Return verbatim every line from the first line of the data below to the line that contains "s.cfg = s'.cfg)", inclusive, and no further.

+ + +

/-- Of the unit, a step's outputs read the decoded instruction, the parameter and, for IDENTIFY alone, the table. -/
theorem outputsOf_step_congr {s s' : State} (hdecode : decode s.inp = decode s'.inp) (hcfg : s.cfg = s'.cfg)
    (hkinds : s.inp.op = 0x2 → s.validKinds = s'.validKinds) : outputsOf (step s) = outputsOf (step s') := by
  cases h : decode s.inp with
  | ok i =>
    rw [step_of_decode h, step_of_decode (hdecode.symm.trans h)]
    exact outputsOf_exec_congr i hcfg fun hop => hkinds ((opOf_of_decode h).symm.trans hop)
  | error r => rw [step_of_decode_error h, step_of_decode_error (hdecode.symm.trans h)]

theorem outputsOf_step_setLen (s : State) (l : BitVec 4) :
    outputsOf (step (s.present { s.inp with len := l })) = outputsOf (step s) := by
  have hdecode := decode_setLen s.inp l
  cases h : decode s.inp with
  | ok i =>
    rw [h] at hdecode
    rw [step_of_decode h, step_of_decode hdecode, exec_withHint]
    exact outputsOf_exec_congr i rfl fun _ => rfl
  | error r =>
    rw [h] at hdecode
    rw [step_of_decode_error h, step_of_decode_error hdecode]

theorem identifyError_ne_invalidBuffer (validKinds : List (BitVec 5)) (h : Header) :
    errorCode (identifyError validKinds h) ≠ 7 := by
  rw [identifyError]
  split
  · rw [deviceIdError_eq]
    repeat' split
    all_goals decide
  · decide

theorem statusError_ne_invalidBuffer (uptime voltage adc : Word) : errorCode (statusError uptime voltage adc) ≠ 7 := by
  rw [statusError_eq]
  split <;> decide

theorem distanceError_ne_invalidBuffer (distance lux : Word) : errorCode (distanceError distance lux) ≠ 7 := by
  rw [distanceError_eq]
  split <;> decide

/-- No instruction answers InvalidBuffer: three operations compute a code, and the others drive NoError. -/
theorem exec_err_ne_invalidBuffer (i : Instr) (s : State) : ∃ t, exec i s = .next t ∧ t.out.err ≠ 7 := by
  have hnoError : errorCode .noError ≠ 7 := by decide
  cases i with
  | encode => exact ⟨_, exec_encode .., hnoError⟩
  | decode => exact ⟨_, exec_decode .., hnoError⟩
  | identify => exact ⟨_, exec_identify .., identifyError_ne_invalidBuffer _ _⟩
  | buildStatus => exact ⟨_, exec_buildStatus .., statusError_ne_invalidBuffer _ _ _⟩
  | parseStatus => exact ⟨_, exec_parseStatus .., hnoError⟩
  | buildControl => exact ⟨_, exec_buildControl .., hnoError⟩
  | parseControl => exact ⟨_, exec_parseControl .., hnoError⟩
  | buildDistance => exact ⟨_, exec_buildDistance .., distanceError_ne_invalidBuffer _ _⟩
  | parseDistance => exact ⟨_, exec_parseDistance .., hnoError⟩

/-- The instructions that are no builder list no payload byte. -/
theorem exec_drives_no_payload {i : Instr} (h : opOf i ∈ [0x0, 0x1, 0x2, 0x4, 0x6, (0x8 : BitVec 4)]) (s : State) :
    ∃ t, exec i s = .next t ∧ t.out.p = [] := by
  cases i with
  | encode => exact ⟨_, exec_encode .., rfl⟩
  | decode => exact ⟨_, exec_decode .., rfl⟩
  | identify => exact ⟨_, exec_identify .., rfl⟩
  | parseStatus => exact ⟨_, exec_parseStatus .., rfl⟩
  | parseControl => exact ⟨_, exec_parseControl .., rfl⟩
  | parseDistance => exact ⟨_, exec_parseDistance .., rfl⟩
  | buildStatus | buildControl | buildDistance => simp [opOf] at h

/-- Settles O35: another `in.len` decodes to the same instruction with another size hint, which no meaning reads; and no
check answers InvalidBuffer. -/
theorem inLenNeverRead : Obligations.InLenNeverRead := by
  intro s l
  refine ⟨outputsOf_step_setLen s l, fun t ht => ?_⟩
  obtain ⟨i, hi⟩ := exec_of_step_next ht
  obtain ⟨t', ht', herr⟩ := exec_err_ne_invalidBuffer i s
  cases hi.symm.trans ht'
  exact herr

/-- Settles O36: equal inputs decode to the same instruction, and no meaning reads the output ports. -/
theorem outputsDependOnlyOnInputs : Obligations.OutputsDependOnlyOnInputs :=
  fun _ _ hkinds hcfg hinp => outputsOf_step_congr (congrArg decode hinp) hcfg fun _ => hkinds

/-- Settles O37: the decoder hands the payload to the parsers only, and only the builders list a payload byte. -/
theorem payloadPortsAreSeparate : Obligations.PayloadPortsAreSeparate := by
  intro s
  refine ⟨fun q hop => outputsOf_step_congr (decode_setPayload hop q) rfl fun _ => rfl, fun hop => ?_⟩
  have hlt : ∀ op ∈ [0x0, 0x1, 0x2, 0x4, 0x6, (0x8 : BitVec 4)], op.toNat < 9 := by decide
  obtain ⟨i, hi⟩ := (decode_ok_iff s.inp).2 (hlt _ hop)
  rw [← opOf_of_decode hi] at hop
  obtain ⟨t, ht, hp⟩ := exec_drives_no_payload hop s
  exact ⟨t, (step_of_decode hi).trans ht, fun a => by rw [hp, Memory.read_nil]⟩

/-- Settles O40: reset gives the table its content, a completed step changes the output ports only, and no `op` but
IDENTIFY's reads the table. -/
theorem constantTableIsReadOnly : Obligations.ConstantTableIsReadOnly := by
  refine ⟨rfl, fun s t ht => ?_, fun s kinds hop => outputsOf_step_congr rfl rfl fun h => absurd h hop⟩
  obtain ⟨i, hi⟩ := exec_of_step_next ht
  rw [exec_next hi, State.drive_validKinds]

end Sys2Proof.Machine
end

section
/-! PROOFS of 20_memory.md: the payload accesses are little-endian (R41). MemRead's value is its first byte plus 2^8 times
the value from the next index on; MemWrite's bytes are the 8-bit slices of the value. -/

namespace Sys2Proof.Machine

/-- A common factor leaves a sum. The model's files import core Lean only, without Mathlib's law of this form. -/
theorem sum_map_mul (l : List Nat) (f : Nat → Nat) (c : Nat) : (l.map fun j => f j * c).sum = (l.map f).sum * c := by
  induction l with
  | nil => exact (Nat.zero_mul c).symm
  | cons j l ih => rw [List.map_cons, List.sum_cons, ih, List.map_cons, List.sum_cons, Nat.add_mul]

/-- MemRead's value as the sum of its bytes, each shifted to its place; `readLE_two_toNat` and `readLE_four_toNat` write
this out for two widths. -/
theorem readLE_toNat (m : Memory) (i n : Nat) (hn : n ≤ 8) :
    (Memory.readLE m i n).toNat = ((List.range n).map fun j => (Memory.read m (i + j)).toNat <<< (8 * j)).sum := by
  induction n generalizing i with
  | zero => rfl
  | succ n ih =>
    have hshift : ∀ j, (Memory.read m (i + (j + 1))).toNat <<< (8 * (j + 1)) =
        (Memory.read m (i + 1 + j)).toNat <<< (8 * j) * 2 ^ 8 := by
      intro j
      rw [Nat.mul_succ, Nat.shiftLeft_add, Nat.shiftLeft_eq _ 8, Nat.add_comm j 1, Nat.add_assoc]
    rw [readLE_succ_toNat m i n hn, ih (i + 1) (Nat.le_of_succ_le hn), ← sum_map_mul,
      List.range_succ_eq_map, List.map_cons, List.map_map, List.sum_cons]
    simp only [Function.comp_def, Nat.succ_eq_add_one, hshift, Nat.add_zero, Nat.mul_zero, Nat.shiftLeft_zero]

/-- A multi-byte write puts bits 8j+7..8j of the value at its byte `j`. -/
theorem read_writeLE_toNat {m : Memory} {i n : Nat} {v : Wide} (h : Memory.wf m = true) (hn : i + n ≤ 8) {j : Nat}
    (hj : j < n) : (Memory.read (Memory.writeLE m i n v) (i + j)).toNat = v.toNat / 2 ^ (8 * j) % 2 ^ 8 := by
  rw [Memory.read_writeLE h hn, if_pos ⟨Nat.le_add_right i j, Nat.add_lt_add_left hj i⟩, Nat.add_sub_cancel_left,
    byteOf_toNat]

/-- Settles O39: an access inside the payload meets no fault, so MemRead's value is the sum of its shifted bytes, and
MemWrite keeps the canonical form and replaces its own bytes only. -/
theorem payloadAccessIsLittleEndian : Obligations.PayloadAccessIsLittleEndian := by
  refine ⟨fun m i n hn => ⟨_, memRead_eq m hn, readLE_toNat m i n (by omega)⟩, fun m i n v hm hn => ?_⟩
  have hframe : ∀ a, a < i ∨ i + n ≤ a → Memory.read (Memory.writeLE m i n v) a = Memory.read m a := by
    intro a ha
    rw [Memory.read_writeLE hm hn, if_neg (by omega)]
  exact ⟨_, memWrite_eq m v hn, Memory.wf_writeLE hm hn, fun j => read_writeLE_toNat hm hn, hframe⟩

+ + +

→ Response
/-- Of the unit, a step's outputs read the decoded instruction, the parameter and, for IDENTIFY alone, the table. -/
theorem outputsOf_step_congr {s s' : State} (hdecode : decode s.inp = decode s'.inp) (hcfg : s.cfg = s'.cfg)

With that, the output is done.